И действительно. Каждое художественное произведение,
построяемое в сфере предметных ценностей положения, хотя и
соединяется с полюсом жизни актом преодоления дуализма формы и
содержания, но все же, как мы видели, одновременно и
отстраняется от него, замыкаясь в самом себе и в отрицании
всех остальных. Художественное же произведение, построяемое в
сфере ценностей состояния, т.е. личность, совершенно не ведает
этого закона. Если каждая поэма, каждая симфония, каждая
статуя, ограничивают и обесценивают свое отношение к полюсу
жизни тем, что ничего не ведают друг о друге, то каждая
личность, будучи сама в себе вполне законченным художественным
произведением, может все же органически слиться со всеми
другими личностями, объединяя себя с ними в тех ценностях
состояния6 которые мы называем формами судьбы, конкретизуемыми
в любви, семье, обществе, нации, церкви.

Сопоставляя в заключение сферу творчества, построяемую
ценностями состояния, со сферою творчества, построяемою
предметными ценностями положения, мы видим, что в этой
(первой) сфере человек легко и свободно сочетает то отношение
к полюсу жизни, которым живо искусство, с тем отношением,
которым жива наука. Творя себя, как личность, и объединяясь с
другими личностями в форме судьбы, человека, с одной стороны,
преодолевает дуализм формы и содержания, организуя в себе
самом эти оба полюса в такое нерасторжимое единство, в котором
почти совсем погасает их различие, а с другой -- он не
замыкается в самом себе, как это делает всякое художественное
произведение, но наоборот, подобно всякому научному
постижению, входящему в постоянно развивающийся космос науки,
он полагает себя как живую монаду, творчески соединенную со
всеми остальными и изживающую поэтому становящуюся жизнь
всеединого человечества.

Таким образом уясняется, что, творя в сфере творчества,
построяемой ценностями состояния, человек ближе подходит к
полюсу жизни, чем творя в сфере творчества, построяемой
предметными ценностями положения. Этот вывод, подсказанный нам
логическим анализом творческих форм, является, конечно, лишь
обратною стороною раскрытого нами феноменологическим путем
образа творческого самоопределения жизни.
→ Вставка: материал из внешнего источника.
-- ==== Sys2Proof/Machine/FabricTypes.lean ====
section
/-! DEFINITION. The data of the anvil fabric: tokens, placed images, node state, regions, and the serve unit
(R205 to R227, R230 to R291, R379, R406 to R411). -/

namespace Sys2Proof.Machine

/-- The token kinds of R232. -/
inductive TKind where
  | data | endTile | endStream | control
  deriving DecidableEq, Repr

def TKind.code : TKind → Nat
  | .data => 0 | .endTile => 1 | .endStream => 2 | .control => 3

/-- A token (R232) without its parity bit, which is checked on entry to a queue (R235), with the cycle of its region's clock from
which it stands in its queue; before that it is on its way there (R236, R274). -/
structure Token where
  poison  : Bool
  tag     : BitVec 8
  dim     : Nat
  kind    : TKind
  valid   : BitVec 8
  payload : Word
  due     : Nat
  deriving DecidableEq, Repr

/-- A burst header's fields (R71). -/
structure Header where
  oxt   : Nat
  fmt   : Nat
  last  : Bool
  len   : Nat
  scale : Nat
  deriving DecidableEq, Repr

/-- A place in a region: site row and column relative to the origin, and the unit at the site: 0 a compute cell,
1 to 4 a memory slot, 5 to 12 an address-generator slot, 13 the ENTRY and 14 the RETURN of an entry–return slot (R231). -/
structure Site where
  row  : Nat
  col  : Nat
  unit : Nat
  deriving DecidableEq, Repr

/-- An input port of a place: 0 a, 1 b, 2 c, 3 ctl (R230). -/
structure PortId where
  site : Site
  port : Nat
  deriving DecidableEq, Repr

/-- A placed node (R242, R276): its word, its extension words, its place, arm and replication. -/
structure PNode where
  block : Nat
  idx   : Nat
  word  : BitVec 32
  exts  : List (BitVec 32)
  site  : Site
  arm   : Nat
  rep   : Nat
  deriving DecidableEq, Repr

/-- One enabled entry of a route word (R272). -/
structure Conn where
  row : Nat
  col : Nat
  src : Nat
  dst : Nat
  reg : Bool
  deriving DecidableEq, Repr

/-- A BINDING entry (R285) with the place of its ENTRY or RETURN node. -/
structure BindEntry where
  block : Nat
  node  : Nat
  dir   : Nat
  fmt   : Nat
  sink  : Bool
  site  : Site
  deriving DecidableEq, Repr

/-- One configuration plane: the image that a region holds (R283). -/
structure Plane where
  rows  : Nat
  cols  : Nat
  nargs : Nat
  nrets : Nat
  kind  : Nat
  nodes : List PNode
  conns : List Conn
  deriving DecidableEq, Repr

/-- An emission under way at a LOOPGEN or ADDRGEN (R261, R262): the value and index of the next emission. -/
structure Emit where
  base : Word
  step : Word
  i    : Nat
  n    : Nat
  dim  : Nat
  tag  : BitVec 8
  inDim : Nat
  poison : Bool
  done : Word
  void : Bool
  deriving DecidableEq, Repr

/-- The state a node keeps between firings: the latched header and the elements seen under it (R73, R75), AMAX and
NaN-seen with the candidates of each tag (R222, R251), an open record's choice (R252, R254), the record position, JOIN's
turn, RECIRC's count, an emission under way, COALESCE's lanes (R259), what each later firing emits by output (R250, R257). -/
structure NodeState where
  hdr    : Option Header
  seen   : Nat
  outl   : Bool
  badHdr : Bool
  amax   : BitVec 32
  nan    : Bool
  cands  : List (BitVec 8 × BitVec 32 × Bool)
  open_  : Option (Bool × Bool)
  pos    : Nat
  turn   : Bool
  unitOn : Option Bool
  count  : Int
  emit   : Option Emit
  lanes  : List (BitVec 64)
  ltag   : BitVec 8
  lpois  : Bool
  pend   : List (List (Nat × Token))
  deriving DecidableEq, Repr

def NodeState.fresh : NodeState where
  hdr := none
  seen := 0
  outl := false
  badHdr := false
  amax := 0
  nan := false
  cands := []
  open_ := none
  pos := 0
  turn := false
  unitOn := none
  count := 0
  emit := none
  lanes := []
  ltag := 0
  lpois := false
  pend := []

/-- A memory node's access under way (R263): its place, what it does, and whose record it serves; `dim` goes with the data,
`cdim` with the completion. -/
structure MemAcc where
  site   : Site
  store  : Bool
  tag    : BitVec 8
  dim    : Nat
  cdim   : Nat
  addr   : Word
  size   : Nat
  sext   : Bool
  data   : Word
  valid  : BitVec 8
  poison : Bool
  void   : Bool
  serial : Nat
  shadow : Bool
  deriving DecidableEq, Repr

/-- A fault recorded for a tag (R218, R239), with the TNODE of R220. -/
structure TagFault where
  tag   : BitVec 8
  cause : Cause
  sub   : Nat
  val   : Word
  tnode : Word
  deriving DecidableEq, Repr

/-- A record in flight (R213): its tag, the caller and its generation, and the caller's rights (R263). -/
structure Flight where
  tag    : BitVec 8
  tid    : Nat
  gen    : BitVec 8
  nrets  : Nat
  asid   : BitVec 12
  ptbr   : Word
  kwin   : Vector Word 5
  prv    : Priv
  deriving DecidableEq, Repr
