/-- A doubleword of the device-register range written, the covered bytes being those of `mask` (R448). -/
def State.writeDevReg (o : Nat) (mask v : Word) (s : State) : State :=
  if o < 0xA0000000 then
    let g := o / 0x1000000
    let n := o / 0x40000 % 64
    match s.region g n with
    | none => s
    | some r =>
      let x := o % 0x40000
      s.setRegion g n (if x < 0x20000 then r.clearNode (x / 0x200) (x % 0x200 / 8) mask else r.write (x - 0x20000) mask v)
  else if 0x1000000000 ≤ o ∧ o < 0x1000040000 then s.writeQueueReg (o / 0x1000 % 64) (o % 0x1000) mask v
  else if 0x1100000000 ≤ o ∧ o < 0x1100020000 then s.writeDieReg (o / 0x10000 % 2) (o % 0x10000) mask v
  else if 0x2000000000 ≤ o ∧ o < 0x20A0000000 then
    let g := (o - 0x2000000000) / 0x1000000
    let sp := s.spire g
    let x := o % 0x1000000
    if x < 0x400000 then
      if x % 0x100000 < 0x28000 ∧ x % 0x100 = 0x90 then
        let k := x / 0x100000 * 640 + x % 0x100000 / 0x100
        let c := sp.site k
        s.setSpire g { sp with sites := tset k { c with misalign := (merge (c.misalign.setWidth 64) mask v).setWidth 32 } sp.sites }
      else s
    else if 0x800000 ≤ x then s.setSpire g { sp with dbg := sp.dbg.write (x - 0x800000) mask v }
    else s
  else if 0x3000000000 ≤ o ∧ o < 0x3000001000 then
    let i := (o - 0x3000000000) / 8
    s.setIsland i ((s.island i).write mask v)
  else s

/-- A run of bytes of one register written (R448): the mask and the word of the covered bytes. -/
def coveredMask (off n : Nat) : Word := wordOf ((2 ^ (8 * n) - 1) * 2 ^ (8 * off))

/-- Bytes stored to one device register. -/
def State.devPiece (k : Nat) (bs : List Byte) (s : State) : State :=
  let a := k - deviceBase
  s.writeDevReg (a / 8 * 8) (coveredMask (a % 8) bs.length) (wordOf (leNat bs * 2 ^ (8 * (a % 8))))

/-- A run of bytes cut at each register: place and bytes of each cut (R170, R448). -/
def regCuts : Nat → Nat → List Byte → List (Nat × List Byte)
  | 0, _, _ => []
  | fuel + 1, k, bs =>
    let n := 8 - k % 8
    if bs.length ≤ n then [(k, bs)] else (k, bs.take n) :: regCuts fuel (k + n) (bs.drop n)

/-- Bytes stored to device registers, register after register (R448, R170: one piece for each register). -/
def State.devWrite (k : Nat) (bs : List Byte) (s : State) : State :=
  (regCuts (bs.length / 8 + 2) k bs).foldl (fun s c => s.devPiece c.1 c.2) s

end Sys2Proof.Machine
end

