/-- The lowest byte of a load's missing pieces that meets an uncorrectable error (R425), by virtual address. -/
def State.badPiece (s : State) (ps : List Piece) : Option Nat :=
  (ps.filterMap (fun p => (s.badIn p.key p.len).map (fun i => p.va + i))).min?

/-- A load's piece that has arrived (R168, R170): read now, under the slot's queued bytes; the last one ends the park. A
killed thread's load is discarded when it arrives (R151), and one that meets an uncorrectable error faults at the lowest (R425). -/
def State.respond (t k : Nat) (s : State) : State :=
  let v := s.slot t
  match v.park with
  | some ⟨_, .load r, since, _, _⟩ =>
    match r.todo[k]? with
    | none => s
    | some p =>
      if s.bankBusy t since r || amoQueued p.key p.len v.queue then s
      else if v.st ≠ .drain ∧ (s.badIn p.key p.len).isSome = true then
        (r.todo.foldl (fun s q => s.heal q.key q.len) s).faultAt t (fltAt .pageR 5 ((s.badPiece r.todo).getD 0))
      else
        let (s, bs) := s.readPiece (tidSpire t) p.key p.len
        let bs := forward v.queue p.key bs
        let r := { r with todo := ldel r.todo k, got := r.got ++ (List.range bs.length).map (fun i => (p.off + i, bs.getD i 0)) }
        if r.todo.isEmpty then
          if v.st = .drain then s.setSlot t { v with park := none }
          else
            let s := s.setSlot t (v.loaded r.d r.ext r.size (gather r.size r.got)).resume
            match r.acq with
            | some sc => s.acquireAt (tidSpire t) sc
            | none => s
        else s.reparkAt t (.load r)
  | some ⟨_, .reply d w, _, _, _⟩ =>
    if v.st = .drain then s.setSlot t { v with park := none } else s.setSlot t (v.setX d w).resume
  | _ => s

/-- LOAD_RESPONSE: piece `k` of the load of a slot, or a value on its way back, arrives (R168, R170, R178). -/
def execEvLoadResponse (tid k : Nat) (s : State) : Host.Outcome State Fault Refusal := .next (s.respond tid k)

/-! ## Stores -/

/-- A store that has passed its checks enters the queue (R164); on a ONCE page it parks until performed. -/
def State.startStore (ps : List StorePiece) (s : State) : State :=
  let v := s.thr
  if ps.any StorePiece.once then s.park .mem (.once ps)
  else if Config.storeQueueEntries ≤ v.queue.length then s.park .mem (.wait .storeRoom)
  else
    let (s, n) := s.tick
    s.setThr ({ v with queue := v.queue ++ [.store n ps] } : Slot).step

/-- A store of bytes at an address. -/
def State.storeAt (va : Word) (strict : Bool) (bs : List Byte) (s : State) : State :=
  let n := bs.length
  s.access { Acc.store va n with strict := strict } (fun cs s => s.startStore (storePieces cs va.toNat n bs))

/-- The low bytes of a register, or a pair's sixteen (R167). -/
def State.storeData (s : State) (d : Reg) (size : Nat) : List Byte :=
  if size = 16 then leBytes 8 (s.getX d).toNat ++ leBytes 8 (s.getX (d + 1)).toNat else leBytes size (s.getX d).toNat

/-- The stores of R167. -/
def storeOp (g : Guard) (d a : Reg) (i : BitVec 10) (size : Nat) (s : State) : Host.Outcome State Fault Refusal :=
  guarded g (fun s => s.storeAt (memAddr (s.getX a) i size) false (s.storeData d size)) s

/-- SB (R167). -/
def execSb (g : Guard) (d a : Reg) (i : BitVec 10) (s : State) : Host.Outcome State Fault Refusal := storeOp g d a i 1 s
/-- SH (R167). -/
def execSh (g : Guard) (d a : Reg) (i : BitVec 10) (s : State) : Host.Outcome State Fault Refusal := storeOp g d a i 2 s
/-- SW (R167). -/
def execSw (g : Guard) (d a : Reg) (i : BitVec 10) (s : State) : Host.Outcome State Fault Refusal := storeOp g d a i 4 s
/-- SD (R167). -/
def execSd (g : Guard) (d a : Reg) (i : BitVec 10) (s : State) : Host.Outcome State Fault Refusal := storeOp g d a i 8 s
/-- SQ (R167). -/
def execSq (g : Guard) (d a : Reg) (i : BitVec 10) (s : State) : Host.Outcome State Fault Refusal := storeOp g d a i 16 s

/-- Whether an older entry of the queue touches a run of bytes: overlapping stores leave in program order (R164). -/
def blockedBy (older : List QEntry) (k n : Nat) : Bool := older.any (fun e => e.touches k n)

/-- A store waits for the thread's own earlier accesses to its bytes. -/
def State.performQueued (t q k : Nat) (s : State) : State :=
  let v := s.slot t
  match v.queue[q]? with
  | some (.store n ps) =>
    match ps[k]? with
    | none => s
    | some p =>
      if blockedBy (v.queue.take q) p.key p.data.length then s
      else
        let rest := ldel ps k
        let queue := if rest.isEmpty then ldel v.queue q else lset v.queue q (.store n rest)
        (s.setSlot t { v with queue := queue }).writePiece (tidSpire t) p.key p.data
  | _ => s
Мы видели, что в перспективе, восходящей от жизни к
творчеству, впервые возникающей сферою творчества была сфера,
построяемая ценностями состояния. Ясно, что в перспективе,
нисходящей от творчества к жизни, эта сфера должна оказаться
сферою последнею, замыкающею.

Первый этап отпадения от жизни означает для человека осознание
своей собственной личности, или осознание себя как творения.
Второй этап означает уже творческое самоутверждение себя, как
творения, т.е. утверждение себя, как творца.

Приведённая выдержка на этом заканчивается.